Nous pouvons mesurer les différents degrés d’implication de l’acheteur dans le processus qui le lie aux différents clients internes du site. Nous pouvons donc faire l’exercice de croiser les rôles des clients internes avec ceux des acheteurs pour mettre en évidence les comportements associés aux besoins.

Figure 14 : Les rôles du client interne Vs les rôles de l'acheteur (C.Blay 2017)

En résumé l’expert technique sera donc attaché à un acheteur plutôt de type facilitateur dans le sens où toutes les composantes « définitions du besoin » seront très bien définies par le client interne. L’acheteur jouera donc le rôle de facilitateur avec le fournisseur afin de tirer le maximum de la demande. Dans le cas où le client est un demandeur, l’acheteur sera alors initiateur car beaucoup plus entreprenant mais tout en laissant le pouvoir de décision au client interne. Enfin dans le rôle du client simple utilisateur, l’acheteur jouera le rôle de leader afin de s’occuper et d’assumer pleinement les risques qu’il pourra prendre lors de ses décisions.

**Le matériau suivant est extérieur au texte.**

-- ==== Sys2Proof/Safety.lean ====
section
/-! DEFINITION. What a safe run is, in the terms that statements use: every command answers a next state, memory and
registers keep their canonical form, and what a command leaves as it was. -/

namespace Sys2Proof.Safety

open Sys2Proof.Machine

/-- A step of the block that answers a next state. -/
def StepsOn (s : State) : Prop := ∃ t, step s = .next t

/-- Memory lists its bytes in canonical form. -/
abbrev MemOk (s : State) : Prop := memWf s.mem = true

/-- The register table is in canonical form. -/
abbrev RegsOk (s : State) : Prop := twf regRstAt s.regs = true

/-- The invariant of the two address spaces: both in canonical form. -/
abbrev Canonical (s : State) : Prop := MemOk s ∧ RegsOk s

/-- Every register but those of `rs` holds the word it held. -/
def RegsBut (rs : List Reg) (s t : State) : Prop :=
  ∀ o, (∀ r ∈ rs, o ≠ regOff r) → tget regRstAt t.regs o = tget regRstAt s.regs o

/-- Every byte of memory outside `[a, a + n)` reads as it read. -/
def MemBut (a n : Nat) (s t : State) : Prop := ∀ x, x < a ∨ a + n ≤ x → memByte t.mem x = memByte s.mem x

/-- The record of an event that `src` raised into log `l` waits behind those that waited. -/
def Raised (l src code : Nat) (data : List Byte) (s t : State) : Prop :=
  t.evt.raised = s.evt.raised ++ [(l, ⟨src, code, (s.srcSt src).seq % 2 ^ 32, s.svcTime, bytesAt data 0 16⟩)]

/-- Command `n` is fetched, has opcode `op`, and waits for nothing. -/
abbrev Fetched (n op : Nat) (c : Cmd) (s : State) : Prop := s.cmd n = some c ∧ c.op = op ∧ c.st = .ready

/-- Of the commands in flight, `n` has its result, and the others are as they were. -/
def Ended (n st sp0 sp1 : Nat) (out : List Byte) (s t : State) : Prop :=
  t.quay.cmds = mapIf (·.n = n) (fun c => { c with st := .done st sp0 sp1 out }) s.quay.cmds

/-- The next word of thread `th` is `w`, an instruction of opcode `op` in form; its unit issues, and none of that opcode ran dry
on the thread (09 R176, R177). -/
abbrev Fits (q u t op w : Nat) (th : Thread) (s : State) : Prop :=
  s.thread q u t = some th ∧ th.dryOf op = none ∧ s.nextWord q u t = some w ∧ s.unitOn q u = true ∧ iOpcode w = op ∧
    classOf op = some (iClass w) ∧ unitRuns u (iClass w) = true ∧ iThread w = t ∧ formOk op (bits w 0 92) = true

/-- It fits, meets its class's conditions, and is the first in its unit's rotation (09 R174, R178). -/
abbrev Turns (q u t op w : Nat) (th : Thread) (s : State) : Prop :=
  Fits q u t op w th s ∧ s.classReady q u t w = true ∧ s.turn q u t w = true

/-- It has its turn, waits on no semaphore, is not predicated off and signals none: it executes now. -/
abbrev Issues (q u t op w : Nat) (th : Thread) (s : State) : Prop :=
  Turns q u t op w th s ∧ iWv w = false ∧ iSv w = false ∧ (iPred w = true → th.p = true)

/-- The schedule control after an instruction has issued that waits on no semaphore: the rotation starts behind its thread. -/
abbrev rotated (q u t w : Nat) (s : State) : CtlState :=
  { s.ctl with next := tsetD 0 s.ctl.next (4 * (16 * q + u) + resOf u w) ((t + 1) % unitThreads u) }

/-- The state with that rotation. -/
abbrev turned (q u t w : Nat) (s : State) : State := { s with ctl := rotated q u t w s }

/-- A register whose writes act by the access types of its fields alone (18 R412, R415): no rule of its own says more. -/
def plainReg : Reg → Bool
  | .glbInt | .fabLock | .evqCfg _ | .evqAck _ | .prtCtl | .prtSlot _ | .meSpare _ | .skCtl _ | .skRegion _ | .skTstat _ => false
  | .schLdctl | .frySplit _ | .spadPwr0 _ | .spadPwr1 _ | .fcRange _ | .poolCfg _ | .poolAlloc _ | .poolFree _ => false
  | .qCtl | .qaSqb | .qaCqb | .qaSize | .msixData _ | .abPort _ | .abGroup _ | .abCtl | .ptLock | .ptCfg _ | .ptFloor _ => false
  | .ptOwnQ _ | .ptOwnB _ | .ptOwnH _ | .ptOwnG _ | .ptOwnS _ | .tnCfg _ | .tnTier _ | .pmCtl | .pmStat | .rstReq | .pwrQuad _ => false
  | _ => true

/-- An access to the register wakes no quad: it is no quad's own, or its quad is ON (16 R375). -/
abbrev Awake (r : Reg) (s : State) : Prop := ∀ q, regQuad r = some q → s.fld (.pwrQuad q) PWR_QUAD_STATE = 0

/-- TAP `k` was refused instruction `code`: it selects bypass, DBG_DENIED is raised, and nothing else changes (20 R456). -/
def DeniedTap (k code : Nat) (s t : State) : Prop :=
  t.tap k = { s.tap k with inst := 0xFF } ∧ (∀ j, j ≠ k → t.tap j = s.tap j) ∧ Raised modLog srcM 0x0A0C (leBytes 1 k ++ leBytes 1 code) s t ∧
    t = { s with dbg := { s.dbg with taps := t.dbg.taps }, outbox := s.outbox ++ [.jtag k 0 1], evt := t.evt }

/-- The `i`-th thing that left the module, as a write into host memory: its address and bytes. -/
def written (s : State) (i : Nat) : Nat × List Byte :=
  match s.outbox[i]? with
  | some (.hostWrite a b) => (a, b)
  | _ => (0, [])

/-- The port table is in canonical form. -/
abbrev PortsOk (s : State) : Prop := twf (fun _ => ({} : PortSt)) s.fab.ports = true

/-- Port `p` is UP, holds nothing back, and has a credit of channel `chan` and level `lvl` and room in its replay buffer. -/
abbrev Free (p chan lvl : Nat) (s : State) : Prop :=
  p < 16 ∧ s.portUp p = true ∧ (s.port p).wait = [] ∧ (s.port p).replay.length < 1024 ∧
    tgetD 0 (s.port p).sent (2 * chan + credLvl chan lvl) < landCap chan (credLvl chan lvl)

/-- The one primary port of module `dst` is `p`, to be used at level `lvl`, and it may be chosen. -/
abbrev Leads (dst p lvl : Nat) (s : State) : Prop :=
  p < 16 ∧ s.portUp p = true ∧ s.flag (.abRoute (dst % 4096)) AB_ROUTE_VALID = true ∧ s.fld (.abRoute (dst % 4096)) AB_ROUTE_PRIM = 2 ^ p ∧
    s.fld (.abRoute (dst % 4096)) AB_ROUTE_PLVL = lvl ∧ s.flag (.abPort p) AB_PORT_ROUTE = true ∧ (s.port p).dup = false ∧
    (s.port p).left = false

/-- The `k`-th landed message `m` came by port `p`, which is UP, is of type `t`, and is for this module. -/
abbrev Landed (k p t : Nat) (m : Msg) (s : State) : Prop :=
  p < 16 ∧ s.portUp p = true ∧ s.landed k = some (p, m) ∧ m.mtype = t ∧ m.dst = s.modNum

/-- The same for a management message with opcode `op`, which has come to the end of its path. -/
abbrev Managed (k p op : Nat) (m : Msg) (s : State) : Prop :=
  p < 16 ∧ s.portUp p = true ∧ s.landed k = some (p, m) ∧ m.mtype = 0x30 ∧ m.rlen = 0 ∧ leAt m.data 0 1 = op

/-- The landing credit of a message returns by its port. -/
abbrev credOf (p : Nat) (m : Msg) : Out := .linkCred p m.vc (credLvl m.vc m.lvl)

/-- The response of type `t` to request `m`: it is the requester's channel 1, with the request's tag. -/
abbrev reply (t st lvl : Nat) (data : List Byte) (m : Msg) (s : State) : Msg :=
  { mtype := t, vc := 1, lvl := lvl, dst := m.src, src := s.modNum, srcid := m.srcid, tag := m.tag, spart := m.dpart, dpart := m.spart
    status := st, len := data.length, data := data }

/-- No other stream of its quad runs an FSTR. -/
abbrev Alone (n : Nat) (s : State) : Prop := ∀ m < 64, 64 * (n / 64) + m ≠ n → (s.stream (64 * (n / 64) + m)).job = none

/-- The streams' table is in canonical form. -/
abbrev StreamsOk (s : State) : Prop := twf (fun _ => ({} : StreamSt)) s.fry.streams = true

/-- A stream but for which of its reads its hub has served. -/
def unserved (st : StreamSt) : StreamSt :=
  { st with job := st.job.map fun j => { j with out := j.out.map fun p => { p with served := false } } }

/-- The thread past its instruction. -/
abbrev past (th : Thread) : Thread := { th with pos := th.pos + 1, waitAt := none }

end Sys2Proof.Safety
end

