-- ==== Sys2Proof/Certificates/Slice0/Obligations.lean ====
section
/-! DEFINITION. The statements about the model, family by family. Each says for which states and operands a command has
its own effect, what the next state then holds, and what it leaves as it was. -/

open Sys2Proof Sys2Proof.Machine Sys2Proof.Safety

/-- For every command, state and rest of the queue: a step of the state with that command in front is exec of the
command on the state with the rest as its queue; with an empty queue SVC_TIME counts one tick while the main domain is
up, and nothing else changes (the idle tick is the model's choice, log entry 1). -/
def Obligations.StepRunsTheFrontCommand : Prop :=
  (∀ (c : Instr) (s : State) (rest : List Instr),
    step { s with pending := c :: rest } = exec c { s with pending := rest }) ∧
  (∀ s : State, s.pending = [] → s.pwr.phase = .up →
    step s = .next { s with svcTime := s.svcTime + 1 }) ∧
  (∀ s : State, s.pending = [] → s.pwr.phase ≠ .up →
    step s = .next s)

/-- The state after reset has memory and registers in canonical form, no command waiting, nothing sent, and its
partitions, instances and queue pairs absent. -/
def Obligations.ResetIsCanonical : Prop :=
  Canonical State.reset ∧ State.reset.pending = [] ∧ State.reset.outbox = [] ∧
    (∀ p < 64, State.reset.partOn p = false) ∧ (∀ i, State.reset.inst i = none) ∧ (∀ n, State.reset.qp n = {})

/-- For every state whose memory and register table are in canonical form (keys rising, no entry equal to what an
unlisted key reads as), and every command at the front of its queue: the next state has both in canonical form too. With
it equal contents are equal data, and a register or byte written reads back. -/
def Obligations.StepKeepsCanonicalForm : Prop :=
  ∀ s t : State, Canonical s → step s = .next t →
    Canonical t

/-- For every state and its next state, with memory and registers in canonical form: the queue loses exactly its front
command (no command puts one in), the list of what left the module keeps all it held as its beginning, and the counter
of free values never falls, so that no free value is drawn a second time. -/
def Obligations.StepTakesExactlyTheFront : Prop :=
  ∀ s t : State, Canonical s → step s = .next t →
    t.pending = s.pending.tail ∧ s.outbox <+: t.outbox ∧ s.fresh ≤ t.fresh

/-- For every array of the register map and every index in its range: the register of that index has the offset base +
stride * index, that offset is a multiple of 8 below 64 MiB, and the register found at that offset is the register
itself; the four TN_TIER words of each tenant likewise. So no two registers share an offset. -/
def Obligations.RegisterMapIsOneToOne : Prop :=
  (∀ a ∈ regArrays, ∀ i < a.2.2.1, regOff (a.2.2.2 i) = a.1 + a.2.1 * i ∧
    regAt (a.1 + a.2.1 * i) = some (a.2.2.2 i) ∧ (a.1 + a.2.1 * i) % 8 = 0 ∧ a.1 + a.2.1 * i < 2 ^ 26) ∧
  (∀ k < 4096, regAt (regOff (.tnTier k)) = some (.tnTier k) ∧ regOff (.tnTier k) % 8 = 0)

/-- EVENT_RECORD_WRITE of a source takes its oldest raised record. Within 4,096 records a window it is appended to its
log with the tick of writing, the ring keeping its last 65,536 records, LSN advances by 1, and the source has written
one more; past the limit it is dropped and no log changes. No other log changes, no register but the log's EVQ_LSN and
EVQ_STAT, and no other part of the state but the console's and attention's and what leaves the module. -/
def Obligations.EventRecordReachesItsLog : Prop :=
  (∀ (s : State) (src l : Nat) (r : EvRec) (pre post : List (Nat × EvRec)), RegsOk s → s.evt.raised = pre ++ (l, r) ::
    post → (∀ e ∈ pre, e.2.src ≠ src) → r.src = src → (s.srcSt src).inWin < 4096 →
    ∃ t : State, exec (.eventRecordWrite src) s = .next t ∧ t.evt.raised = pre ++ post ∧
          t.log l = (s.log l ++ [LogRec.mk r s.svcTime]).drop ((s.log l).length + 1 - 65536) ∧ (∀ k, k ≠ l → t.log k = s.log k) ∧
          (t.srcSt src).inWin = (s.srcSt src).inWin + 1 ∧
          t.fld (.evqLsn l) EVQ_LSN_LSN = (s.fld (.evqLsn l) EVQ_LSN_LSN + 1) % 2 ^ 64 ∧
          RegsBut [.evqLsn l, .evqStat l] s t ∧
          t = { s with regs := t.regs, evt := t.evt, dbg := t.dbg, outbox := t.outbox }) ∧
  (∀ (s : State) (src l : Nat) (r : EvRec) (pre post : List (Nat × EvRec)), s.evt.raised = pre ++ (l, r) :: post → (∀
    e ∈ pre, e.2.src ≠ src) → r.src = src → 4096 ≤ (s.srcSt src).inWin →
    ∃ t : State, exec (.eventRecordWrite src) s = .next t ∧ t.evt.raised = pre ++ post ∧ t.evt.logs = s.evt.logs ∧
          t = { s with evt := t.evt })

/-- Once SVC_TIME has left the millisecond in which the counts run, EVENT_WINDOW_START makes the window that of SVC_TIME
and every source's count and drops zero; a source that alone had dropped records of one log puts an EVT_DROPPED record
(0x0B05) with the first SEQ and the count into that log. Memory stays. -/
def Obligations.EventWindowRestartsCounts : Prop :=
  (∀ s : State, (twf (fun _ => ({} : SrcSt)) s.evt.srcs = true) → s.evt.win < s.svcTime / 400000 →
    ∃ t : State, exec .eventWindowStart s = .next t ∧ t.evt.win = s.svcTime / 400000 ∧
          (∀ src, (t.srcSt src).inWin = 0 ∧ (t.srcSt src).drops = []) ∧ t.part.floorSaid = [] ∧
          t = { s with regs := t.regs, evt := t.evt, part := t.part, dbg := t.dbg, outbox := t.outbox }) ∧
  (∀ (s : State) (src : Nat) (k : SrcSt) (d : Dropped), s.evt.srcs = [(src, k)] → k.drops = [d] → s.evt.win <
    s.svcTime / 400000 →
    ∃ t : State, exec .eventWindowStart s = .next t ∧
          t.log d.log = (s.log d.log ++ [LogRec.mk ⟨src, 0x0B05, k.seq % 2 ^ 32, s.svcTime,
            bytesAt (leBytes 4 d.first ++ leBytes 4 d.count) 0 16⟩ s.svcTime]).drop ((s.log d.log).length + 1 - 65536))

L’acheteur à travers ces différents rôles doit convaincre ses clients internes de son utilité et de l’avantage qu’ils tirent à passer par lui. Le résultat sera donc à double tranchant si les clients sont satisfaits du service ils lui confieront alors d’autres besoins. A l’inverse, ils passeront outre les achats pour à minima prendre toutes les informations nécessaires et utiliser le service achat comme un lanceur de commande.

49 Synthèse :

En résumé de cette deuxième partie nous avons défini qui sont les clients internes du service achat en les regroupant sous deux catégories : les membres de la direction et les prescripteurs. Nous avons vu pour chacun d’eux qui ils pouvaient être en précisant à chaque fois leurs rôles et leurs attentes. Nous avons fait le lien avec les différents profils d’acheteurs existants en les associant aux profils des clients internes. Bien évidemment les critères de performance restent dans leur base. Fortement teinté finance pour la direction et plutôt qualité ou délais pour les prescripteurs opérationnels qui se soucient plus d’avoir leur pièce ou service en temps et en heure et surtout conforme à leurs attentes. Nous avons vu dans la partie précédente que cela n’empêche pas un échange bilatéral (« double loop learning ») entre les objectifs et indicateurs (KPIs) de la direction, déclinés sur les sites et justement les objectifs et indicateurs des services. C’est le principe même de l’amélioration continue avec un rebouclage dans les deux sens et non pas exclusivement du haut de la pyramide vers sa base.

Cette partie nous a permis de mettre en évidence que l’acheteur est un acteur aux multiples facettes dans son entreprise. Il doit être compétent dans son domaine de prédilection même si cela, comme beaucoup de métiers basés sur le contact et les échanges intra-services, ne suffit pas. Il doit aussi être le lien entre les strates internes de l’organisation de son entreprise ainsi que l’externe regroupant entre autres les fournisseurs.